◆ **What is expected**
Find the string "openLoop" in the records. Copy every line it appears in.

● ● ● ● ● ● ●

/-- A branch condition. -/
def condHolds (r : TileRegs) (c : Nat) : Bool :=
  match c with
  | 0 => true
  | 1 => r.z
  | 2 => !r.z
  | 3 => r.n
  | 4 => !r.n
  | 5 => r.satl.any id
  | 6 => r.poison
  | _ => r.fault

/-- A parallel instruction: the operation and both moves from the old operands (R216), then all results at once. -/
def Run.parallel (r : Run) (w : Nat) : Run × Option RunEnd :=
  let o := r.regs
  let mx := move o r.x o.xa 0 (field w 16 16)
  let my := move o r.y o.ya 4 (field w 0 16)
  if (mx.stores ++ my.stores).any (fun e => decide (e.1 < sysRegion)) then (r, some (.abort 4))
  else
    let r1 := alu o (field w 56 8) (field w 52 4) (field w 48 4) (field w 44 4) (field w 42 2) (field w 36 6) (bit w 35)
    let r2 := my.regs (mx.regs r1 true) false
    ({ r with regs := advance 4 r2, x := putWords r.x mx.stores, y := putWords r.y my.stores, cycles := r.cycles + 1 }, none)

/-- A control instruction (Table 7.7), branch targets and loop ends relative to the slot's base. -/
def Run.control (r : Run) (base w : Nat) : Run × Option RunEnd :=
  let g := r.regs
  let next := fun (g : TileRegs) => ({ r with regs := advance 4 g, cycles := r.cycles + 1 }, (none : Option RunEnd))
  let jump := fun (g : TileRegs) (pc : Nat) => ({ r with regs := { g with pc := pc % 8192 }, cycles := r.cycles + 3 }, (none : Option RunEnd))
  let target := base + field w 0 13
  match field w 56 8 with
  | 0x80 => next (g.setD (field w 52 4) (field w 0 20))
  | 0x81 => next (g.setCreg (field w 50 6) (field w 0 32))
  | 0x82 =>
    if bit w 45 then next (g.setCreg (field w 50 6) (ux 32 (g.dS (field w 46 4))))
    else next (g.setD (field w 46 4) (g.creg r.queue.length (field w 50 6)))
  | 0x83 => ({ r with regs := openLoop g (field w 16 16) target, cycles := r.cycles + 1 }, none)
  | 0x84 => ({ r with regs := openLoop g (g.dOf (field w 48 4) % 65536) target, cycles := r.cycles + 1 }, none)
  | 0x85 => if condHolds g (field w 52 4) then jump g target else next g
  | 0x86 => jump { g with stack := (g.pc + 1) % 8192 :: g.stack } target
  | 0x87 =>
    match g.stack with
    | a :: rest => jump { g with stack := rest } a
    | [] => jump g (Config.emptyReturn r.cycles)
  | 0x88 =>
    match r.queue with
    | [a, b, c, d] => ({ r with cycles := max (r.cycles + 1) a.ends, queue := [a, b, c, d] }, none)
    | q =>
      let a := rowAddr (field w 0 16)
      let began := (q.getLast?.map Mv.ends).getD (r.cycles + 1)
      let m := readMv ((List.range 8).map (fun k => sget 0 r.x ((a + k) % 65536))) (g.seq + 1) (max began (r.cycles + 1)) (r.delays.headD 0)
      ({ r with
          queue := q ++ [m], delays := r.delays.drop 1, regs := advance 4 { g with seq := (g.seq + 1) % 16 }
          cycles := r.cycles + 1 }, none)
  | 0x89 =>
    let n := field w 0 3
    if r.queue.length ≤ n then next g
    else ({ r with cycles := max (r.cycles + 1) ((nth (r.queue.map Mv.ends) (r.queue.length - n - 1) 0)) }, none)
  | 0x8A =>
    match r.queue.getLast? with
    | none => ({ r with cycles := r.cycles + 1 }, some (.done (field w 0 20)))
    | some m => ({ r with cycles := max (r.cycles + 1) m.ends }, none)
  | _ => next g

● ● ● ● ● ● ●

◆ **Output**
  | 0x83 => ({ r with regs := openLoop g (field w 16 16) target, cycles := r.cycles + 1 }, none)
  | 0x84 => ({ r with regs := openLoop g (g.dOf (field w 48 4) % 65536) target, cycles := r.cycles + 1 }, none)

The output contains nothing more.